Provided data:
def readIdx (b : List Byte) : IdxEntry :=
  let q (i : Nat) : Nat := u b (8 * i) 8
  { op := bits (q 0) 7 0, fmt := bits (q 0) 11 8, sub := bits (q 0) 14 12, indexed := bit (q 0) 15,
    idx := bits (q 0) 30 16 * 256, oob := bit (q 0) 31, off := bits (q 0) 46 32 * 256, srcSs := bit (q 0) 47,
    dstSs := bit (q 0) 63, count := bits (q 1) 20 0, rows := bits (q 1) 63 32, src := bits (q 2) 47 0,
    w := bits (q 2) 58 48, dst := bits (q 3) 47 0, segM1 := bits (q 3) 63 48,
    resv := bits (q 0) 62 48 != 0 || bits (q 1) 31 21 != 0 || bits (q 2) 63 59 != 0 }

/-- Chunks of 64 bytes in a row (R104). -/
def IdxEntry.c (d : IdxEntry) : Nat := ceilDiv d.w 16

def IdxEntry.segs (d : IdxEntry) : Nat := d.segM1 + 1

/-- Rows of the destination, and its bytes; for DEDUP as many as its values can take (log entry 94). -/
def IdxEntry.dstLen (d : IdxEntry) : Nat :=
  match d.op with
  | 1 => d.count * 64 * d.c
  | 2 => d.rows * 64 * d.c
  | 3 => (if d.sub == 4 then d.count else d.segs) * 64 * d.c
  | 4 => d.rows * 4
  | _ => 256 + d.count * 4

/-- Bytes of the source: table, source rows, or scratch. -/
def IdxEntry.srcLen (d : IdxEntry) : Nat :=
  match d.op with
  | 1 => d.rows * 64 * d.c
  | 2 => d.count * 64 * d.c
  | 3 => d.rows * 64 * d.c
  | 4 => 0
  | _ => d.rows * 4

/-- Does the entry read an index list? -/
def IdxEntry.hasIdx (d : IdxEntry) : Bool := d.op != 3 || d.indexed

/-- Is (op, sub) one of Table 4.1, and is fmt one that it allows (R105, R110)? -/
def IdxEntry.listed (d : IdxEntry) : Bool :=
  match d.op with
  | 1 => d.sub == 0
  | 2 => d.sub < 4
  | 3 => d.sub < 5
  | 4 => d.sub == 0
  | 5 => d.sub == 0
  | _ => false

def IdxEntry.fmtOk (d : IdxEntry) : Bool :=
  match d.op with
  | 2 => if d.sub == 0 then d.fmt == 0 else decide (0xA ≤ d.fmt ∧ d.fmt ≤ 0xD)
  | 3 => if d.sub < 3 then decide (0xA ≤ d.fmt ∧ d.fmt ≤ 0xD) else d.fmt == 0xA || d.fmt == 0xB || d.fmt == 0xD
  | _ => d.fmt == 0

/-- Fields that the operation does not use are zero (R105). -/
def IdxEntry.unusedOk (d : IdxEntry) : Bool :=
  (d.op == 3 || (!d.indexed && d.segM1 == 0)) && (d.op == 3 || d.op == 5 || d.off == 0) && (d.hasIdx || d.idx == 0)
    && (d.op < 4 || d.w == 0) && (d.op != 4 || (d.src == 0 && !d.srcSs)) && (d.op != 5 || !d.oob)

/-- A source or destination lies where R104 and R106 allow: inside the local store, or 64-byte aligned in the shared store of die `t`. -/
def sideOk (t : Nat) (ss : Bool) (a n : Nat) : Bool :=
  if ss then
    let base := 0x008000000000 + t * 0x10000000
    a % 64 == 0 && decide (base ≤ a ∧ a + n ≤ base + 0x08000000)
  else inStore a n

/-- Does a range on one side overlap a range on another? -/
def sideOverlap (ss : Bool) (a n : Nat) (ss' : Bool) (a' n' : Nat) : Bool := ss == ss' && overlap (a, n) (a', n')

/-- Is an index entry valid (R106)? `offs` is what its offset list holds. A local src is 64-byte aligned (Table 4.1); the scratch of DEDUP overlaps
neither of its lists (log entry 94). -/
def IdxEntry.valid (d : IdxEntry) (t : Nat) (offs : List Nat) : Bool :=
  let idxN := if d.hasIdx then d.count * 4 else 0
  let offN := if d.op == 3 then (d.segs + 1) * 4 else if d.op == 5 then d.count * 4 else 0
  let rising := (List.range d.segs).all fun i => nth 0 offs i ≤ nth 0 offs (i + 1)
  !d.resv && d.listed && d.fmtOk && d.unusedOk
    && decide (1 ≤ d.count ∧ d.count ≤ 1048576) && (3 < d.op || decide (1 ≤ d.w ∧ d.w ≤ 1024))
    && (d.src % 64 == 0 && sideOk t d.srcSs d.src d.srcLen) && sideOk t d.dstSs d.dst d.dstLen
    && inStore d.idx idxN && inStore d.off offN
    && !sideOverlap d.dstSs d.dst d.dstLen d.srcSs d.src d.srcLen
    && !sideOverlap d.dstSs d.dst d.dstLen false d.idx idxN && !sideOverlap d.dstSs d.dst d.dstLen false d.off offN
    && !(d.op == 5 && (overlap (d.off, offN) (d.idx, idxN) || overlap (d.off, offN) (d.src, d.srcLen)
      || overlap (d.src, d.srcLen) (d.idx, idxN)))
    && !(d.op == 3 && !(nth 0 offs 0 == 0 && rising && nth 0 offs d.segs == d.count))
    && !(d.op == 4 && decide (1048576 < d.rows)) && !(d.op == 5 && (decide (524288 < d.rows) || d.srcSs || d.dstSs))

/-- A row of a source or destination read. -/
def Io.row (x : Io) (r : TaskRun) (ss : Bool) (a n : Nat) : Io × List Byte :=
  if ss then x.get r.key r.phys a n else (x, x.s.stGet r.die r.phys a n)

/-- Bytes of a destination written. -/
def Io.out (x : Io) (r : TaskRun) (ss : Bool) (a : Nat) (bs : List Byte) : Io :=
  if ss then x.put r.key r.phys a bs else { x with s := x.s.unitWrite r a bs }

/-- Rows written at a pitch: rows that fill consecutive places leave as one run of bytes. -/
def Io.outRows (x : Io) (r : TaskRun) (ss : Bool) (a pitch : Nat) (rows : List (Nat × List Byte)) : Io :=
  if rows.all (fun p => p.2.length == pitch) && rows.map Prod.fst == List.range rows.length then
    x.out r ss a (rows.flatMap Prod.snd)
  else rows.foldl (fun x p => x.out r ss (a + p.1 * pitch) p.2) x

/-- Rows of a table read by their numbers, each with its position. -/
def Io.rowsOf (x : Io) (r : TaskRun) (ss : Bool) (a pitch n : Nat) (vs : List (Nat × Nat)) :
    Io × List (Nat × List Byte) :=
  vs.foldl (fun (acc : Io × List (Nat × List Byte)) p =>
    let (x1, bs) := acc.1.row r ss (a + p.2 * pitch) n
    (x1, acc.2 ++ [(p.1, bs)])) (x, [])

/-- GATHER (R107, R108): `vs` are positions with their indices. -/
def Io.gather (x : Io) (r : TaskRun) (d : IdxEntry) (vs : List (Nat × Nat)) : Io :=
  let pitch := 64 * d.c
  let (x1, rows) := vs.foldl (fun (acc : Io × List (Nat × List Byte)) p =>
    if p.2 < d.rows then
      let (x1, bs) := acc.1.row r d.srcSs (d.src + p.2 * pitch) (4 * d.w)
      (x1, acc.2 ++ [(p.1, bs)])
    else (acc.1, acc.2 ++ [(p.1, List.replicate (4 * d.w) 0)])) (x, [])
  x1.outRows r d.dstSs d.dst pitch rows

/-- Words of a row combined with those it meets (R108); `n` draws the NaNs of source row `i`. -/
def combineRow (d : IdxEntry) (n i : Nat) (src : List Byte) (o : Nat) (old : List Byte) : List Byte :=
  let m := old.length / 4
  words32Bytes ((List.range m).map fun j =>
    combineWord d.fmt d.sub (fun l => Config.nanCode n (2 * (i * d.w + o / 4 + j) + l) d.fmt) (u old (4 * j) 4) (u src (o + 4 * j) 4))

What is being asked: Exactly as it stands, output the whole listing.

Response below:
def readIdx (b : List Byte) : IdxEntry :=
  let q (i : Nat) : Nat := u b (8 * i) 8
  { op := bits (q 0) 7 0, fmt := bits (q 0) 11 8, sub := bits (q 0) 14 12, indexed := bit (q 0) 15,
    idx := bits (q 0) 30 16 * 256, oob := bit (q 0) 31, off := bits (q 0) 46 32 * 256, srcSs := bit (q 0) 47,
    dstSs := bit (q 0) 63, count := bits (q 1) 20 0, rows := bits (q 1) 63 32, src := bits (q 2) 47 0,
    w := bits (q 2) 58 48, dst := bits (q 3) 47 0, segM1 := bits (q 3) 63 48,
    resv := bits (q 0) 62 48 != 0 || bits (q 1) 31 21 != 0 || bits (q 2) 63 59 != 0 }

/-- Chunks of 64 bytes in a row (R104). -/
def IdxEntry.c (d : IdxEntry) : Nat := ceilDiv d.w 16

def IdxEntry.segs (d : IdxEntry) : Nat := d.segM1 + 1

/-- Rows of the destination, and its bytes; for DEDUP as many as its values can take (log entry 94). -/
def IdxEntry.dstLen (d : IdxEntry) : Nat :=
  match d.op with
  | 1 => d.count * 64 * d.c
  | 2 => d.rows * 64 * d.c
  | 3 => (if d.sub == 4 then d.count else d.segs) * 64 * d.c
  | 4 => d.rows * 4
  | _ => 256 + d.count * 4

/-- Bytes of the source: table, source rows, or scratch. -/
def IdxEntry.srcLen (d : IdxEntry) : Nat :=
  match d.op with
  | 1 => d.rows * 64 * d.c
  | 2 => d.count * 64 * d.c
  | 3 => d.rows * 64 * d.c
  | 4 => 0
  | _ => d.rows * 4

/-- Does the entry read an index list? -/
def IdxEntry.hasIdx (d : IdxEntry) : Bool := d.op != 3 || d.indexed

/-- Is (op, sub) one of Table 4.1, and is fmt one that it allows (R105, R110)? -/
def IdxEntry.listed (d : IdxEntry) : Bool :=
  match d.op with
  | 1 => d.sub == 0
  | 2 => d.sub < 4
  | 3 => d.sub < 5
  | 4 => d.sub == 0
  | 5 => d.sub == 0
  | _ => false

def IdxEntry.fmtOk (d : IdxEntry) : Bool :=
  match d.op with
  | 2 => if d.sub == 0 then d.fmt == 0 else decide (0xA ≤ d.fmt ∧ d.fmt ≤ 0xD)
  | 3 => if d.sub < 3 then decide (0xA ≤ d.fmt ∧ d.fmt ≤ 0xD) else d.fmt == 0xA || d.fmt == 0xB || d.fmt == 0xD
  | _ => d.fmt == 0

/-- Fields that the operation does not use are zero (R105). -/
def IdxEntry.unusedOk (d : IdxEntry) : Bool :=
  (d.op == 3 || (!d.indexed && d.segM1 == 0)) && (d.op == 3 || d.op == 5 || d.off == 0) && (d.hasIdx || d.idx == 0)
    && (d.op < 4 || d.w == 0) && (d.op != 4 || (d.src == 0 && !d.srcSs)) && (d.op != 5 || !d.oob)

/-- A source or destination lies where R104 and R106 allow: inside the local store, or 64-byte aligned in the shared store of die `t`. -/
def sideOk (t : Nat) (ss : Bool) (a n : Nat) : Bool :=
  if ss then
    let base := 0x008000000000 + t * 0x10000000
    a % 64 == 0 && decide (base ≤ a ∧ a + n ≤ base + 0x08000000)
  else inStore a n

/-- Does a range on one side overlap a range on another? -/
def sideOverlap (ss : Bool) (a n : Nat) (ss' : Bool) (a' n' : Nat) : Bool := ss == ss' && overlap (a, n) (a', n')

/-- Is an index entry valid (R106)? `offs` is what its offset list holds. A local src is 64-byte aligned (Table 4.1); the scratch of DEDUP overlaps
neither of its lists (log entry 94). -/
def IdxEntry.valid (d : IdxEntry) (t : Nat) (offs : List Nat) : Bool :=
  let idxN := if d.hasIdx then d.count * 4 else 0
  let offN := if d.op == 3 then (d.segs + 1) * 4 else if d.op == 5 then d.count * 4 else 0
  let rising := (List.range d.segs).all fun i => nth 0 offs i ≤ nth 0 offs (i + 1)
  !d.resv && d.listed && d.fmtOk && d.unusedOk
    && decide (1 ≤ d.count ∧ d.count ≤ 1048576) && (3 < d.op || decide (1 ≤ d.w ∧ d.w ≤ 1024))
    && (d.src % 64 == 0 && sideOk t d.srcSs d.src d.srcLen) && sideOk t d.dstSs d.dst d.dstLen
    && inStore d.idx idxN && inStore d.off offN
    && !sideOverlap d.dstSs d.dst d.dstLen d.srcSs d.src d.srcLen
    && !sideOverlap d.dstSs d.dst d.dstLen false d.idx idxN && !sideOverlap d.dstSs d.dst d.dstLen false d.off offN
    && !(d.op == 5 && (overlap (d.off, offN) (d.idx, idxN) || overlap (d.off, offN) (d.src, d.srcLen)
      || overlap (d.src, d.srcLen) (d.idx, idxN)))
    && !(d.op == 3 && !(nth 0 offs 0 == 0 && rising && nth 0 offs d.segs == d.count))
    && !(d.op == 4 && decide (1048576 < d.rows)) && !(d.op == 5 && (decide (524288 < d.rows) || d.srcSs || d.dstSs))

/-- A row of a source or destination read. -/
def Io.row (x : Io) (r : TaskRun) (ss : Bool) (a n : Nat) : Io × List Byte :=
  if ss then x.get r.key r.phys a n else (x, x.s.stGet r.die r.phys a n)

/-- Bytes of a destination written. -/
def Io.out (x : Io) (r : TaskRun) (ss : Bool) (a : Nat) (bs : List Byte) : Io :=
  if ss then x.put r.key r.phys a bs else { x with s := x.s.unitWrite r a bs }

/-- Rows written at a pitch: rows that fill consecutive places leave as one run of bytes. -/
def Io.outRows (x : Io) (r : TaskRun) (ss : Bool) (a pitch : Nat) (rows : List (Nat × List Byte)) : Io :=
  if rows.all (fun p => p.2.length == pitch) && rows.map Prod.fst == List.range rows.length then
    x.out r ss a (rows.flatMap Prod.snd)
  else rows.foldl (fun x p => x.out r ss (a + p.1 * pitch) p.2) x

/-- Rows of a table read by their numbers, each with its position. -/
def Io.rowsOf (x : Io) (r : TaskRun) (ss : Bool) (a pitch n : Nat) (vs : List (Nat × Nat)) :
    Io × List (Nat × List Byte) :=
  vs.foldl (fun (acc : Io × List (Nat × List Byte)) p =>
    let (x1, bs) := acc.1.row r ss (a + p.2 * pitch) n
    (x1, acc.2 ++ [(p.1, bs)])) (x, [])

/-- GATHER (R107, R108): `vs` are positions with their indices. -/
def Io.gather (x : Io) (r : TaskRun) (d : IdxEntry) (vs : List (Nat × Nat)) : Io :=
  let pitch := 64 * d.c
  let (x1, rows) := vs.foldl (fun (acc : Io × List (Nat × List Byte)) p =>
    if p.2 < d.rows then
      let (x1, bs) := acc.1.row r d.srcSs (d.src + p.2 * pitch) (4 * d.w)
      (x1, acc.2 ++ [(p.1, bs)])
    else (acc.1, acc.2 ++ [(p.1, List.replicate (4 * d.w) 0)])) (x, [])
  x1.outRows r d.dstSs d.dst pitch rows

/-- Words of a row combined with those it meets (R108); `n` draws the NaNs of source row `i`. -/
def combineRow (d : IdxEntry) (n i : Nat) (src : List Byte) (o : Nat) (old : List Byte) : List Byte :=
  let m := old.length / 4
  words32Bytes ((List.range m).map fun j =>
    combineWord d.fmt d.sub (fun l => Config.nanCode n (2 * (i * d.w + o / 4 + j) + l) d.fmt) (u old (4 * j) 4) (u src (o + 4 * j) 4))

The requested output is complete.